BEGIN Data excerpts
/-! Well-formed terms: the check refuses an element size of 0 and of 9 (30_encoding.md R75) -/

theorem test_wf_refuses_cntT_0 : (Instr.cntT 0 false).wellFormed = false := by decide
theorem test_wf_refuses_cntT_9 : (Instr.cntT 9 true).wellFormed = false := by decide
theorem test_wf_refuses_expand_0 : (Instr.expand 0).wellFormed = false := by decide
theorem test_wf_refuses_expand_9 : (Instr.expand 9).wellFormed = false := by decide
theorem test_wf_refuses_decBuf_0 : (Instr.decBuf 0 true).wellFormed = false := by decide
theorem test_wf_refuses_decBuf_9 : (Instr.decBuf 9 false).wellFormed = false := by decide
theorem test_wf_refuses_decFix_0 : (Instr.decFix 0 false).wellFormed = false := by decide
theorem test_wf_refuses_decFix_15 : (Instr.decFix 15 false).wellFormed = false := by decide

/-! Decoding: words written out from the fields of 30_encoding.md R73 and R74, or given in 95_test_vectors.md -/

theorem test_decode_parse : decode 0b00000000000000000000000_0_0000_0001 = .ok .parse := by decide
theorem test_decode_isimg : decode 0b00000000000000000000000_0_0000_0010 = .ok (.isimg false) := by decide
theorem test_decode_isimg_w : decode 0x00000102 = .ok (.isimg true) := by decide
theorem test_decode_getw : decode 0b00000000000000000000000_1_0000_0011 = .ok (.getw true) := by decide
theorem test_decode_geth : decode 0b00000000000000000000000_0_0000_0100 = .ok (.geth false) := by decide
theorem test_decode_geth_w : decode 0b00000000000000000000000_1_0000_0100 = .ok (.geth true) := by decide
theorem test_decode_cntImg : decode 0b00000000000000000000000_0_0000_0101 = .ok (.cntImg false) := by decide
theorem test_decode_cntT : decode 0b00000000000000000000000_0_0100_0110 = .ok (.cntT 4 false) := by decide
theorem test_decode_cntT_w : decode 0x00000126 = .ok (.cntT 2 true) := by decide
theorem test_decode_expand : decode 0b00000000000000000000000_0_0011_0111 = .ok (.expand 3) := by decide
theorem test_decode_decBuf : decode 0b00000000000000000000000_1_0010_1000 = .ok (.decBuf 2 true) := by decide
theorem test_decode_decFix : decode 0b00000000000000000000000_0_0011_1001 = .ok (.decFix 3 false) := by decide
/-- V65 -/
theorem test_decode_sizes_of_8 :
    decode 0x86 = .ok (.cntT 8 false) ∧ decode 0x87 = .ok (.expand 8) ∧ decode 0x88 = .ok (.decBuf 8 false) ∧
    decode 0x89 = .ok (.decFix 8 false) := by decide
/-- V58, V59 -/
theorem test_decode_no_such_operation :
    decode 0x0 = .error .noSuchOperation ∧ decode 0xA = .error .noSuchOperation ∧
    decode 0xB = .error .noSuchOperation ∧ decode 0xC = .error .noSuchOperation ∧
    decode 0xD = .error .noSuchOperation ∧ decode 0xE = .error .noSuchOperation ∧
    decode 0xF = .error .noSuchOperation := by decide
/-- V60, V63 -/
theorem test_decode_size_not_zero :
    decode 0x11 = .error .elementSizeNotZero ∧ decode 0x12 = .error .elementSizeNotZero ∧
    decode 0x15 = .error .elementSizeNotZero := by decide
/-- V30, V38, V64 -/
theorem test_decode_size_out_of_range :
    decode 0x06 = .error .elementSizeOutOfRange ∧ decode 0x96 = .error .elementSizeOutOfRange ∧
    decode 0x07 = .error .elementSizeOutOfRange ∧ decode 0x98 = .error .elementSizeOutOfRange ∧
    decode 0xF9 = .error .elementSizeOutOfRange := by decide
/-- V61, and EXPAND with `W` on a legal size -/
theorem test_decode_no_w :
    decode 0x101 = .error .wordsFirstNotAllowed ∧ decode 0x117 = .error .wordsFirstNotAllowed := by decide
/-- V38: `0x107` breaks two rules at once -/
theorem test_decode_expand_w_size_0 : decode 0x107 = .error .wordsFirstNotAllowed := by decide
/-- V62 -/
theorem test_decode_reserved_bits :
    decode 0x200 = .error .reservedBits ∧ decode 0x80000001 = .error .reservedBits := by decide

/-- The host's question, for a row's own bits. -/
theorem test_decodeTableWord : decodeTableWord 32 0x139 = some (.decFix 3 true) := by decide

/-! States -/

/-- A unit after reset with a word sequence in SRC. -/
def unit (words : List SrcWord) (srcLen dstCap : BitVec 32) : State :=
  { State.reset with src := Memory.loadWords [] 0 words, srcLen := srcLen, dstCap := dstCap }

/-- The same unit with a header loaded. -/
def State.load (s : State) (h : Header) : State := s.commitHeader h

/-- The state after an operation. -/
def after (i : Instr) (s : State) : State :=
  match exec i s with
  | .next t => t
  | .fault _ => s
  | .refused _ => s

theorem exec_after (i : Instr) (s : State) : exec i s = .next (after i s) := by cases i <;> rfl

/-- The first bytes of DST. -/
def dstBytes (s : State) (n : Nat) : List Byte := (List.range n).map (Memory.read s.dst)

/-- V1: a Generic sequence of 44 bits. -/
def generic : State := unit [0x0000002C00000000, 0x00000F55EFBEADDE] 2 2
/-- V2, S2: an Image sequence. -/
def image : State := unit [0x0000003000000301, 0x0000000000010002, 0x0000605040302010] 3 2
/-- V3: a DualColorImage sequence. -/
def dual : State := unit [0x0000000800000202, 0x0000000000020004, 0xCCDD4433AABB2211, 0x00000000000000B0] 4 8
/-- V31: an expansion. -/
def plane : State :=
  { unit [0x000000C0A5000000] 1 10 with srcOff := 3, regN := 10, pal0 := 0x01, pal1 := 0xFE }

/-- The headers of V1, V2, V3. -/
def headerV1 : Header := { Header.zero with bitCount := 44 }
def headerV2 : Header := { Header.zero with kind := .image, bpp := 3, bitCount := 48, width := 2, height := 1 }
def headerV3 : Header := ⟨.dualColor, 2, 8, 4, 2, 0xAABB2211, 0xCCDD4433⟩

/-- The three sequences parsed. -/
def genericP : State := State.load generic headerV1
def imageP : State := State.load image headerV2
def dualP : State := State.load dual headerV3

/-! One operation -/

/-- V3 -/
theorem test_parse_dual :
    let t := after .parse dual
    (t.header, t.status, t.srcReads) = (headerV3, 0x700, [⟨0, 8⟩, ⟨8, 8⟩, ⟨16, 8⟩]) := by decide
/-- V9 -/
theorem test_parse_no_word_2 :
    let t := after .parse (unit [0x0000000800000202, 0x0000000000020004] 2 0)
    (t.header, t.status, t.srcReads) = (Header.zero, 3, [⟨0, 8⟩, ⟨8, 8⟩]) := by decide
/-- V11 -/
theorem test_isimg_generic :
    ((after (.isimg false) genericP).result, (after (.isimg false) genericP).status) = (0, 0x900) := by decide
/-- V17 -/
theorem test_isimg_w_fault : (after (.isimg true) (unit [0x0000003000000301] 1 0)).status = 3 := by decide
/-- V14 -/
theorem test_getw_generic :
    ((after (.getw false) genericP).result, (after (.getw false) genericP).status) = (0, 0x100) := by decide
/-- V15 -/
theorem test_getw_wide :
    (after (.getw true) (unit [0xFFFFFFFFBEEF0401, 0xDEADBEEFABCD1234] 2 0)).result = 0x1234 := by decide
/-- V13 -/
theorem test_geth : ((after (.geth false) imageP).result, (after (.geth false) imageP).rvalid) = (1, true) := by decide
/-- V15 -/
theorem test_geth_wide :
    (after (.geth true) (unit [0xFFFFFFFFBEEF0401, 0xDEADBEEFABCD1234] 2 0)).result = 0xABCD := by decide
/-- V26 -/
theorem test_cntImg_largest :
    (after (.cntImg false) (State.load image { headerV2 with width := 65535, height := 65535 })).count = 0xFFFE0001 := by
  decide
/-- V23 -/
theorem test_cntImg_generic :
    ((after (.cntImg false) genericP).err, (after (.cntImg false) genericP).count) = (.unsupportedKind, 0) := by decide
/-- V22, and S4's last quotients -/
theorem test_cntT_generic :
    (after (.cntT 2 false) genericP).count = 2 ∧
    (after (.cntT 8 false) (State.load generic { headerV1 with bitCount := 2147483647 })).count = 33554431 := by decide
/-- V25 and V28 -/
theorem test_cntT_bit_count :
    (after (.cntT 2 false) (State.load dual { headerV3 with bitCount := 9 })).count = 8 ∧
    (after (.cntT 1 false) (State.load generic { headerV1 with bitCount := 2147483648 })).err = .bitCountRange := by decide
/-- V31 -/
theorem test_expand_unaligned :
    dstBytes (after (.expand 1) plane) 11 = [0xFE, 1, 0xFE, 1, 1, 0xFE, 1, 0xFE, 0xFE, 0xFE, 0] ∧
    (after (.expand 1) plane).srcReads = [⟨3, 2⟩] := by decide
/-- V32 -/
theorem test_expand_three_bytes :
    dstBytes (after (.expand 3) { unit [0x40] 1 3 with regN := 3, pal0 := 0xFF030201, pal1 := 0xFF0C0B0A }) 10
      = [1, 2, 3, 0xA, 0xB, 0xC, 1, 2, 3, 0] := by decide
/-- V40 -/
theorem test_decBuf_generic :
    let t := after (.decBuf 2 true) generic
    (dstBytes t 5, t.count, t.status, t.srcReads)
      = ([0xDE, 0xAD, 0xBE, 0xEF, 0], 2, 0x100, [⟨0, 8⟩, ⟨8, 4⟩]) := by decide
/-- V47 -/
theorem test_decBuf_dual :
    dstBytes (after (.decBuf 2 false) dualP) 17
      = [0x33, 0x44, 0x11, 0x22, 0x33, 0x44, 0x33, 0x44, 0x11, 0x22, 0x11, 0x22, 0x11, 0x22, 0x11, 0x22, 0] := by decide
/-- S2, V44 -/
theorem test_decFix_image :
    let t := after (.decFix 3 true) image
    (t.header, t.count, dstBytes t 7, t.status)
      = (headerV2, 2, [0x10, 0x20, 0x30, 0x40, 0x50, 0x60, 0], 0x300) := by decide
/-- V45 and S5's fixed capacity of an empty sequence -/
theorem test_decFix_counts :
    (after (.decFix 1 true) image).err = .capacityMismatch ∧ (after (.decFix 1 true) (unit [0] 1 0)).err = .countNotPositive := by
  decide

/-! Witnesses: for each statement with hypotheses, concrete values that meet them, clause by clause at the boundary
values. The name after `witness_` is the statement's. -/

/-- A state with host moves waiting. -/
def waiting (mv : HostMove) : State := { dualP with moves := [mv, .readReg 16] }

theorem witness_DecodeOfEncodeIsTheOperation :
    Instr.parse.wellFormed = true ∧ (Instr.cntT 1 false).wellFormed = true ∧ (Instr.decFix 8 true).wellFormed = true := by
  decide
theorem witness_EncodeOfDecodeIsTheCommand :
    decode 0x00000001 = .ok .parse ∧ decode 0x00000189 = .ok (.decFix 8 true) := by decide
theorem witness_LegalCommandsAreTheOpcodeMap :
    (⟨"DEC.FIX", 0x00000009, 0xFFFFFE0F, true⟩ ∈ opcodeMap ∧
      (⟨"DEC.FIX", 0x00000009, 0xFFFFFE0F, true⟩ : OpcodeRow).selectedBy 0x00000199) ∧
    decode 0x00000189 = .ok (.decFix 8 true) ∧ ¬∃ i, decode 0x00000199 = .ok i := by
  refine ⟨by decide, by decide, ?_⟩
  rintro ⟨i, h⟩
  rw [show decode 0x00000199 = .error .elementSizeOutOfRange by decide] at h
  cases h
END Data excerpts
BEGIN Data excerpts
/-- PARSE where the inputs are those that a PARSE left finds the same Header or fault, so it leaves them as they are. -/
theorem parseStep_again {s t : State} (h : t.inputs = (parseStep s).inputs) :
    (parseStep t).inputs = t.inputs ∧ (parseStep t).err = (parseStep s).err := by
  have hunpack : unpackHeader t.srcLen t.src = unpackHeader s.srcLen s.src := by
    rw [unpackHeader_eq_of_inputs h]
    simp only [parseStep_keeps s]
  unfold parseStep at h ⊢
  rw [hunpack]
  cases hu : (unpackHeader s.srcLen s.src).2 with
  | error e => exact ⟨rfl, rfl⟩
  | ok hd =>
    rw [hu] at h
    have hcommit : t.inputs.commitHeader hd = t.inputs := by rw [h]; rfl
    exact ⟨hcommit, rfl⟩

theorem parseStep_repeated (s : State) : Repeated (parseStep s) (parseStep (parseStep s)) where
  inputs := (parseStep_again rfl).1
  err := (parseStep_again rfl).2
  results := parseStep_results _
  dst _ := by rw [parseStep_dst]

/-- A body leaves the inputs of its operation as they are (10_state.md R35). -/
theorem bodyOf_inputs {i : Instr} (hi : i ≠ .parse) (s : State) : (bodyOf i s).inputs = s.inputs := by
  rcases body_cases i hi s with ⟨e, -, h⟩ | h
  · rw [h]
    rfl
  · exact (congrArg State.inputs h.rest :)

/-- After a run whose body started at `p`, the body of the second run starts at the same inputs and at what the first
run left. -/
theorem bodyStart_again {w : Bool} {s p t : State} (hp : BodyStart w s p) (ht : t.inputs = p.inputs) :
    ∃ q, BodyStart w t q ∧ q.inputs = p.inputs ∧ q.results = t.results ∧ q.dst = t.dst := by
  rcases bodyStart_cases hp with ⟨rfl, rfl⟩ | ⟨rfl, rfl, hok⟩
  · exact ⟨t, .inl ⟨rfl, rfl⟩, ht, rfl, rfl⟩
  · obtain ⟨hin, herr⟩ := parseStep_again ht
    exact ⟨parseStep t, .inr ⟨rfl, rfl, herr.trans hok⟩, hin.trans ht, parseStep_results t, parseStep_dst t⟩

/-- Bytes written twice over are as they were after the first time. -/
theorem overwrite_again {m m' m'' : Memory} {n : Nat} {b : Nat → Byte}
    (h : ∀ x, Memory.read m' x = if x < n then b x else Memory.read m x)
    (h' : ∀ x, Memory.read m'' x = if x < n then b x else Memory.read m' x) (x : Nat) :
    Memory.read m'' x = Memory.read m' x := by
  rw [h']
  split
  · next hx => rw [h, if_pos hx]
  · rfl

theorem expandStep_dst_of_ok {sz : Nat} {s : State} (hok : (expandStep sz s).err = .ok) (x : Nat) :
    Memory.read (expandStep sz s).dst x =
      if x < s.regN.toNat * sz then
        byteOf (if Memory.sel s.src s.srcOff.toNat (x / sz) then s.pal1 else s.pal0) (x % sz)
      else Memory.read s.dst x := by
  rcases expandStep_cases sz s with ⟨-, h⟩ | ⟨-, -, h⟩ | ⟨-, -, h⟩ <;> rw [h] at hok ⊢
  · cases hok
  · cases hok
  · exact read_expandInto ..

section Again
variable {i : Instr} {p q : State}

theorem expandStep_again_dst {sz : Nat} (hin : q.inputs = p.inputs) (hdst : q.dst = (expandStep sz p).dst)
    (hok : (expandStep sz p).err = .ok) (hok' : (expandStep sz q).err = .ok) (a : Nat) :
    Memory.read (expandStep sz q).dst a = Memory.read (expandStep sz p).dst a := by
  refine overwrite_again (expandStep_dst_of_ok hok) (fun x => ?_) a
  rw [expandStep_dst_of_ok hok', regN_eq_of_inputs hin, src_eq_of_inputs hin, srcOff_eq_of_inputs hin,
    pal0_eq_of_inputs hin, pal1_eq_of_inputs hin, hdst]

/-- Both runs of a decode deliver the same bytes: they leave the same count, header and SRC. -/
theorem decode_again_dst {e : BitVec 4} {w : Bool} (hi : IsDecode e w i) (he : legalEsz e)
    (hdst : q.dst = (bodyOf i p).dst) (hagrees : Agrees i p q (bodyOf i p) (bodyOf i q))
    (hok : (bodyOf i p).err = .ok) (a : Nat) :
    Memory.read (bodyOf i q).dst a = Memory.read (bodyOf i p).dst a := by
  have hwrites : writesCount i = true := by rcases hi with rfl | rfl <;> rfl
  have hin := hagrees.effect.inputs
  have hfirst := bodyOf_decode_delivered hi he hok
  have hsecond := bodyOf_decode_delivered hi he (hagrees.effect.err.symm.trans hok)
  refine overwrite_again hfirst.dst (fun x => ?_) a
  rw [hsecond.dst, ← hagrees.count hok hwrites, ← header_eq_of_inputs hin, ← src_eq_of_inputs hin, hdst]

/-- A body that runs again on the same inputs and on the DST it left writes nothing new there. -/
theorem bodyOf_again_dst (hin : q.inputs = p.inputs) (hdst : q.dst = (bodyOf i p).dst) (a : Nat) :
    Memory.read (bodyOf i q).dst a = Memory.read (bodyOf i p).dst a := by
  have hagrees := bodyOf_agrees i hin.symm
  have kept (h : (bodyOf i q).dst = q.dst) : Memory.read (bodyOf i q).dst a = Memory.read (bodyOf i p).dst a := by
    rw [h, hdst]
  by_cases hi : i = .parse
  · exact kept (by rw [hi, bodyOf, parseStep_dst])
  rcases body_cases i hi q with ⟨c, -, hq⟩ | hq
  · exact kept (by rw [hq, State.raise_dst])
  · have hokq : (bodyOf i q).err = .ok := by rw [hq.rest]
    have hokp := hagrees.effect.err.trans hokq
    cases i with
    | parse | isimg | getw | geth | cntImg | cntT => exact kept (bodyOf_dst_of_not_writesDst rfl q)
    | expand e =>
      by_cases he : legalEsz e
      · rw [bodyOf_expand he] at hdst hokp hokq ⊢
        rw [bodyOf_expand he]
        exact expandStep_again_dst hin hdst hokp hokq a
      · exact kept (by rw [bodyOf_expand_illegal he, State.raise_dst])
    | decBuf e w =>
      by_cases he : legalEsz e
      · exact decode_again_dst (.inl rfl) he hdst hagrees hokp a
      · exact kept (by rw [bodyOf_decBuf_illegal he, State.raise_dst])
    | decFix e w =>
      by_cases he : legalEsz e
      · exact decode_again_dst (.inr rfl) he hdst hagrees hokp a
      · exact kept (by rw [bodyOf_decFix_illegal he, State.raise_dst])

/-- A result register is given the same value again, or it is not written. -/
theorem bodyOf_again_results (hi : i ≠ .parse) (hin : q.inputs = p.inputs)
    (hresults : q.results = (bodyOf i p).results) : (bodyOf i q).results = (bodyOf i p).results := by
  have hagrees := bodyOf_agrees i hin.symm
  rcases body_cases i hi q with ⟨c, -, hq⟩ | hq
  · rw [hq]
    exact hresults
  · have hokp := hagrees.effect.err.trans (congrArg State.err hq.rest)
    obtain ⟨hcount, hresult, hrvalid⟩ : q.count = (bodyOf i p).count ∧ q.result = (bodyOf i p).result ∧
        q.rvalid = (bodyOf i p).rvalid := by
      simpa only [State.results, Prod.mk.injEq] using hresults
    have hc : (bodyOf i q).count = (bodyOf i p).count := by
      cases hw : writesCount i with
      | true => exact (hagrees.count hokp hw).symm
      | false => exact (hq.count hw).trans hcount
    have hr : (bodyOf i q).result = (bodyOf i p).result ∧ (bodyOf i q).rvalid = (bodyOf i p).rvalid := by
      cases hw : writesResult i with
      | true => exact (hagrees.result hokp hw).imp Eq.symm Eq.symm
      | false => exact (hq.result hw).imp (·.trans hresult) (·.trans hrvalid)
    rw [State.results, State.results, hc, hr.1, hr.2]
END Data excerpts
BEGIN Data excerpts
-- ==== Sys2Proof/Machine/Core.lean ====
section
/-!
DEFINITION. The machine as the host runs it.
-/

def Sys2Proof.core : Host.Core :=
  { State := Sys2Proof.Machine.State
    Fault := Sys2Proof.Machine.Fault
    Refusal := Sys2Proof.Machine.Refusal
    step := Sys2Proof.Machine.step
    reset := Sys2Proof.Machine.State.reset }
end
END Data excerpts
== Description of the task ==
If a line of the records includes the string "they", copy it out.

== Problem solution ==
/-- PARSE where the inputs are those that a PARSE left finds the same Header or fault, so it leaves them as they are. -/
/-- A body leaves the inputs of its operation as they are (10_state.md R35). -/
/-- Bytes written twice over are as they were after the first time. -/
/-- Both runs of a decode deliver the same bytes: they leave the same count, header and SRC. -/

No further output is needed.